Even in my super-modded ultra-dense-content version of Skyrim, the companions are only a bit better - they're about at the level of Dragon's Dogma pawns, now. But these aren't characters I created: a scripted, set character should have a lot more personality because you know everything about them, their place in the world, how they would react to things...

...

I think maybe we should consider if we can make characters interesting.

When we old farts think about interesting NPCs, most of the time we'll fall back to Baldur's Gate or Planescape: Torment. "Go for the eyes, Boo! RrrAAAAAH!"

Even though few of them were as interesting as Minsk, even the totally stereotypical characters had a lot of personality. They expressed this personality because they were tightly related to the world: they had scripted lines of dialog to comment on a variety of scripted plot events, and they could fall back on general comments based on their alignment.

Modern Star Wars and Mass Effect games have normally gone the opposite direction. Few of the characters have much to say about the events that happen on the various worlds you visit, but instead you can talk to them and they have a fairly deep and unlockable personal story. I think this is a bad way to do it simply because it relies on a horrible dialog system and an unrealistic way of interacting.

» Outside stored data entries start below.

/-- A class slot whose hash table comes back from memory. -/
def State.tableBack (s : State) (a : Nat) (c : ClassSlot) : ClassSlot :=
  if c.set && blockInHbm a (4 * c.table.length) then
    { c with table := (List.range c.table.length).map fun i => BitVec.ofNat 32 (s.readNat (a + 4 * i) 4) }
  else c

/-- A stopped clpeel whose bitmap and queue come back from memory. -/
def State.peelBack (s : State) (a : Nat) (r : CollRun) : CollRun :=
  let bits := 8 * (inqBytes r.inq).length
  if r.phase != .peel then r
  else
    { r with
      inq := if blockInHbm (a + 0xD0000) (bits / 8) then
          (List.range bits).filter fun i => (s.mem.get (a + 0xD0000 + i / 8)).getLsbD (i % 8) else r.inq
      q := if blockInHbm (a + 0xE8000) (4 * r.q.length) then
          (List.range r.q.length).map fun i => s.readNat (a + 0xE8000 + 4 * i) 4 else r.q }

/-- A saved set as its slot gives it back (R326): the parts of which R326 gives the place are read there; of the rest, which no software
is meant to read or write, the core has its own account (DESIGN CHOICE, log entry 63). -/
def State.fromSlot (s : State) (g j : Nat) (t : CtxSet) : CtxSet :=
  let a := podAddr s (g / 128) (s.slotAddr g j)
  let regs := blockInHbm (a + 0x60000) 0x2000
  { t with
    tile := Vector.ofFn fun i => s.tileBack (a + 0x4000 * i.val) (nget t.tile i)
    cls8 := Vector.ofFn fun i => s.tableBack (a + 0x20000 + 0x8000 * i.val) (nget t.cls8 i)
    v := if regs then Vector.ofFn fun i => BitVec.ofNat 2048 (s.readNat (a + 0x60000 + 256 * i.val) 256) else t.v
    vpois := if regs then Vector.ofFn fun i => s.marksBack (a + 0x60000 + 256 * i.val) (nget t.vpois i) else t.vpois
    crun := t.crun.map (s.peelBack a) }

/-- SET_SAVE_COMPLETE: the stores of a set that was switched out have reached their homes, and its save is complete (R325, R326). -/
def execSetSaveComplete (g : Nat) (s : State) : Out :=
  let k := s.core g
  match k.switch with
  | none => .next s
  | some w =>
    if k.sb.any fun e => e.sid == w.sid then .next s
    else
      let s := s.setCore g { k with switch := none }
      match fget k.slots w.slot with
      | some t => .next (if t.sid = w.sid then s.writeSlot g w.slot t else s)
      | none => .next s

/-- A context halts wherever its set is (R95): HALT, an event record and a notification. -/
def State.haltWho (s : State) (w : Who) : State :=
  match s.whoSet w with
  | none => s
  | some t =>
    let x := nget t.ctx w.c
    let r := recHead s x.prin t.reqtag 0x01 w.c.val ++ leBytes 8 x.tcause.toNat ++ leBytes 8 x.tpc.toNat
    let s := (s.giveUp w.g x.hold.duePtes).updSid w.g w.sid fun t =>
      { t with haltedAny := match t.haltedAny with | none => some (s.clk, w.c) | h => h
               ctx := nset t.ctx w.c { nget t.ctx w.c with st := .halt, hold := .none } }
    (s.appendLog (w.g / 128) x.evptr r).notifyDie (w.g / 128)

/-- A context whose set returns with stale k registers takes REVK before its first instruction (R130). -/
def Ctx.staleReturn (pte : Option (BitVec 20)) (x : Ctx) : Ctx :=
  match pte with
  | some e => x.withdrawn e none
  | none => x

/-- The lowest pte of some tokens. -/
def lowestPte (l : List Token) : Option (BitVec 20) :=
  l.foldl (fun (a : Option (BitVec 20)) t => match a with
    | some e => if t.pte < e then some t.pte else a
    | none => some t.pte) none

/-- A saved set returns from its slot to a vacant set of its core (R130, R326): tokens that still name their entries hold them again, stale k
registers lose their valid bit, and a stale code token halts the set (R127). -/
def State.restore (s : State) (g j : Nat) (p : Fin 2) : State :=
  match fget (s.core g).slots j with
  | none => s
  | some t =>
    let d := g / 128
    let t := s.fromSlot g j t
    let stale (x : Token) : Bool := x.valid && (s.pin d x.pte).gen != x.gen
    let gone := lowestPte (t.k.toList.filter stale)
    let u : CtxSet :=
      { t with
        k := t.k.map fun x => if stale x then { x with valid := false } else x
        ctx := t.ctx.map (Ctx.staleReturn gone) }
    let s := s.updCore g fun k => { k with slots := fdel k.slots j, set := nset k.set p u }
    let s := t.tokens.foldl (fun (s : State) x => s.held g x) s
    let s := t.tokens.foldl (fun (s : State) x =>
      if x.valid && (s.pin d x.pte).gen == x.gen then s.savedBy g x false else s) s
    if stale t.codeTok then
      ([0, 1, 2] : List CtxId).foldl (fun (s : State) c => if (nget u.ctx c).live then s.haltWho ⟨g, t.sid, c⟩ else s) s
    else s

/-- Another party waits for a core that jyield would give way to: one in its other set, a saved one, or a SELECTED card that is to bind
there (R336). -/
def State.othersWait (s : State) (g : Nat) : Bool :=
  let k := s.core g
  k.other.occupied || !k.slots.isEmpty || s.cards.any fun e => e.2.st == .selected && s.mayTake e.2 g

/-- Another party waits for a core at the end of a slice: one that jyield would give way to, or one of a gang that is partly bound
(R327). -/
def State.partyWaits (s : State) (g : Nat) : Bool :=
  s.othersWait g || s.cards.any fun e => e.2.partly && s.mayTake e.2 g

/-- The resident set of a core that holds a party of a card. -/
def Core.partySet (k : Core) (card : Option Nat) : Option (Fin 2) :=
  ([k.active, k.active + 1] : List (Fin 2)).find? fun p => (nget k.set p).card == card

/-- The cores of the parties of a card that have not left. -/
def State.gangCores (s : State) (n : Option Nat) (c : Card) : List Nat :=
  c.cores.filter fun g => (s.core g).sets.any fun t => t.card == n

/-- A party resident on a core is switched out alone, with the parties of its CONC gang that have not left, or not at all: the cores,
the sets there and their slots (R327). -/
def State.gangOut (s : State) (g : Nat) (t : CtxSet) : Option (List (Nat × Fin 2 × Nat)) :=
  match s.cardOf t with
  | none => none
  | some c =>
    let l := if c.conc then s.gangCores t.card c else [g]
    let r := l.filterMap fun h =>
      match (s.core h).partySet t.card, s.freeSlot h with
      | some p, some j => if (s.core h).switch.isNone then some (h, p, j) else none
      | _, _ => none
    if r.length = l.length then some r else none

/-- A party resident on a core is switched out with its gang (R325, R327): their sets begin to leave, and go once all are at rest. One
that can no longer go stays. -/
def State.gangSwitch (s : State) (g : Nat) (t : CtxSet) : State :=
  match s.gangOut g t with
  | some l =>
    let s := l.foldl (fun (s : State) e => s.beginOut e.1 e.2.1) s
    if l.all fun e => s.atRest e.1 e.2.1 then l.foldl (fun (s : State) e => s.takeOut e.1 e.2.1 e.2.2) s else s
  | none => s.updAct g fun t => { t with leaving := false }

/-- The saved set of a core that returns next, by R320, unless a card of a greater priority can bind there: a CONC gang for which sets
lack elsewhere keeps none idle (R322). -/
def State.nextReturn (s : State) (g : Nat) : Option (Nat × Fin 2) :=
  let k := s.core g
  match k.vacant with
  | [] => none
  | p :: _ =>
    let best := k.waiting.foldl (fun (a : Option (Nat × CtxSet)) e => match a with
      | some b => if s.savedEff b.2 < s.savedEff e.2 || (s.savedEff b.2 == s.savedEff e.2 && e.2.outAt < b.2.outAt) then some e else a
      | none => some e) none
    match best with
    | none => none
    | some (j, t) =>
      if s.cards.any fun e => (e.2.st == .ready || e.2.st == .selected || e.2.partly) && s.savedEff t < s.eff e.2 && (s.bindList e.2).contains g
      then none else some (j, p)

/-- The slice of the active party's queue (R313). -/
def State.slice (s : State) (g : Nat) : Nat :=
  match s.cardOf (s.aset g) with
  | some c => (s.qdesc c.die.val c.queue).slice
  | none => 0

/-- A set that took TIMER has not yielded one further slice later, and another party waits (R327). -/
def State.sliceOver (s : State) (g : Nat) : Bool :=
  match (s.aset g).timerAt with
  | some n => s.slice g != 0 && n + s.slice g ≤ s.clk && s.partyWaits g
  | none => false

/-- The resident party of a core that gives way to a selected card which finds no free set (R327): the active one first. -/
def State.preempted (s : State) (g : Nat) : Option CtxSet :=
  let k := s.core g
  (s.cards.filter fun e => e.2.st == .selected && !s.hasFree e.2 && s.yieldsTo g e.2).findSome? fun e =>
    if k.act.started && s.givesWay k.act e.2 then some k.act
    else if s.givesWay k.other e.2 then some k.other else none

Dragon Age games have a bit of both approaches, often confusingly and stiltedly so. However, they have one additional brilliant detail: the characters on your team interact with each other randomly as you wander around. This is the one thing Dragon Age did better than anyone else.

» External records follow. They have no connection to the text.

-- ==== Sys2Proof/Machine/Dispatch.lean ====
section
/-! DEFINITION. Sys2Proof/Machine/Dispatch.lean: one arm for each constructor of Instr. -/

namespace Sys2Proof.Machine
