-- ==== Sys2Proof/Machine/Sched.lean ====
section
/-! DEFINITION. Sys2Proof/Machine/Sched.lean: what happens next when the agenda is empty (log entry 2): every core, engine
and unit of the package takes its turn. -/

namespace Sys2Proof.Machine

/-- What a core can do on its own. -/
def coreTurns (g : Nat) : List Action :=
  [.issue g 0, .issue g 1, .issue g 2,
   .event (.trnWalkEnd g 0), .event (.trnWalkEnd g 1), .event (.trnWalkEnd g 2),
   .event (.occtmoOverrun g 0 .ctx), .event (.occtmoOverrun g 1 .ctx), .event (.occtmoOverrun g 2 .ctx),
   .event (.occtmoOverrun g 0 .vec), .event (.occtmoOverrun g 1 .vec), .event (.occtmoOverrun g 2 .vec),
   .event (.occtmoOverrun g 0 .mat), .event (.occtmoOverrun g 1 .mat), .event (.occtmoOverrun g 2 .mat),
   .event (.occtmoOverrun g 0 .str), .event (.occtmoOverrun g 1 .str), .event (.occtmoOverrun g 2 .str),
   .event (.occtmoOverrun g 0 .coll), .event (.occtmoOverrun g 1 .coll), .event (.occtmoOverrun g 2 .coll),
   .event (.occtmoOverrun g 0 .gal), .event (.occtmoOverrun g 1 .gal), .event (.occtmoOverrun g 2 .gal),
   .event (.occtmoOverrun g 0 .job), .event (.occtmoOverrun g 1 .job), .event (.occtmoOverrun g 2 .job),
   .event (.occultationWaitTimeout g 0), .event (.occultationWaitTimeout g 1), .event (.occultationWaitTimeout g 2),
   .event (.waitaWakeWrite g 0), .event (.waitaWakeWrite g 1), .event (.waitaWakeWrite g 2),
   .event (.waitaTimeout g 0), .event (.waitaTimeout g 1), .event (.waitaTimeout g 2),
   .event (.purgeComplete g 0), .event (.purgeComplete g 1), .event (.purgeComplete g 2),
   .event (.vEntryExecute g),
   .event (.streamCommandBegin g 0), .event (.streamCommandBegin g 1), .event (.streamCommandBegin g 2),
   .event (.streamGranuleIssue g),
   .event (.matrixEntryExecute g), .event (.mgoLaunch g), .event (.matrixStep g .none), .event (.drainRowPerformed g 0),
   .event (.collationCommandExecute g), .event (.cellOperation g), .event (.clxchPair g), .event (.clxchTransferDone g),
   .event (.clxchNoPartner g),
   .duty (.galleyEntry g), .event (.galleyInstall g), .event (.galleyPlayCheck g), .event (.galleyFeed g),
   .event (.galleyWaitRelease g), .event (.galleyPlayComplete g), .duty (.jobPort g),
   .event (.storeBufferAgeDrain g), .event (.storeBufferDepart g),
   .duty (.partyStart g), .duty (.timeSlice g), .duty (.contextSwitch g), .duty (.setSave g)]

/-- What depends on a core's work in flight: granules to perform and stores to register. -/
def flightTurns (g : Nat) (k : Core) : List Action :=
  (([0, 1, 2] : List CtxId).map fun c =>
    ((nget k.act.srun c).map fun r => r.flying.map fun x => Action.event (.streamGranuleDone g c x.id)).flatten).flatten
  ++ (k.act.vdone.map fun d => Action.event (.vEntryResult g d.e.num))
  ++ (k.sb.filter StoreEnt.sent).map fun e => Action.event (.storeRegistered g e.seq)

/-- What the requests in flight can do. -/
def requestTurns (r : Nat) (q : Req) : List Action :=
  let here : List Action := [.event (.remoteRequestArrive r true), .event (.slotReturn r), .event (.retryBackoffExpiry r),
    .event (.remoteReplyReceive r), .event (.transactionTimeout r)]
  match q.pos with
  | .home inval ack =>
    (inval.map fun d => Action.event (.invalidationReceive r d))
      ++ (ack.map fun d => Action.event (.invalidationAckReceive r d)) ++ here
  | _ => here

/-- What the rest of the package can do. -/
def packageTurns (s : State) : List Action :=
  (s.reqs.map fun e => requestTurns e.1 e.2).flatten
  ++ (s.ops.map fun e => [Action.event (.scTicket e.1), .event (.homeOperation e.1), .event (.atomicReply e.1)]).flatten
  ++ (s.performed.map fun p => Action.event (.requestPerformed p.1 0)).dedup
  ++ ((List.range 8).map fun d =>
      ((s.die d).pins.filterMap fun p =>
        if p.2.state == .ebb then
          ((List.range 128).find? fun i => p.2.probes.getLsbD i).map fun i =>
            Action.event (.holderProbe (128 * d + i) (BitVec.ofNat 20 p.1))
        else none)).flatten
  ++ ((s.monitors.filter fun m => m.lost && !m.hit).map fun m => Action.event (.waitaMonitorLost m.core m.ctx))
  ++ s.arrivals.zipIdx.map (fun a => Action.event (.barrierArrival a.2))
  ++ [.event .poisonConsume, .duty .power, .duty .report]
  ++ (s.cards.map fun e => [Action.event (.tileMigrateDone e.1), .event (.partyBind e.1), .duty (.retire e.1)]).flatten
  ++ if s.booted then
      ((List.finRange 8).map fun d =>
        Action.event (.cardSelect d) :: (List.range 64).map fun q => Action.event (.cardAccept d (BitVec.ofNat 6 q))).flatten
    else [.event .bootFetchRetry]

/-- Everything that can happen next, in turn. -/
def State.turns (s : State) : List Action :=
  (s.cores.map fun e => coreTurns e.1 ++ flightTurns e.1 e.2).flatten ++ packageTurns s

/-- The next action when the agenda is empty. -/
def State.nextTurn (s : State) : Action :=
  let l := s.turns
  (l[s.turn % l.length]?).getD (.event .poisonConsume)

end Sys2Proof.Machine
end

The problem with all of these games is that the NPCs are scripted in advance. They have a giant table of everything they could possibly encounter, all the situations. If something comes up that's not in the list, they fall back on extremely bland commentary that actually makes them less believable rather than more. It's actually even worse than that: few people want to interact with the NPCs in the exact way that the developers assumed, but since the NPCs are stuck with the dev assumptions, you are forced into specific routes.

Mostly, this is forced onto the devs because they need voice-acted characters. If they have to have specific audio clips, they need to specify all the audio clips. We're going to assume that we can ignore that restriction.

With that in mind, how can we make characters that feel deep and interesting throughout the game? Can we create a character-centric RPG, one where the plot is less important? Imagine an open-world game where it was literally open-world: not only could you go anywhere, but there's not even any plot-on-rails to confine you. The important things in this world are you and your companions.

Rather than trying to design perfect characters to push you into a heroic tale, we're going to assume the characters are flawed. Generally likeable or good, but quite flawed. You need flaws to get a grip on a character: a character without flaws is just a setpiece.

Let's put aside the methods discussed earlier and talk about a few additional methods of making a character matter to the player. Most of these hinge on the concept of a "mood", which a medium- to long-term personality change characters adopt when faced by a situation their personality cares about. Also keep in mind that this is all just theoretical crap.


Pushy persistence
A character needs to push into the player's line of sight. A character that quietly does their job is invisible. Therefore, our characters have to have things outside of combat that matter enough that the player wants to pay attention.

I've chosen to use moods for this. Moods are caused by a variety of situations, most of which the player can plan to either avoid or cause if they are diligent. For example, a particular character might be particularly unhappy when they get badly injured. The player can keep them to the back, or have them retreat when lightly injured to prevent the mood from forming.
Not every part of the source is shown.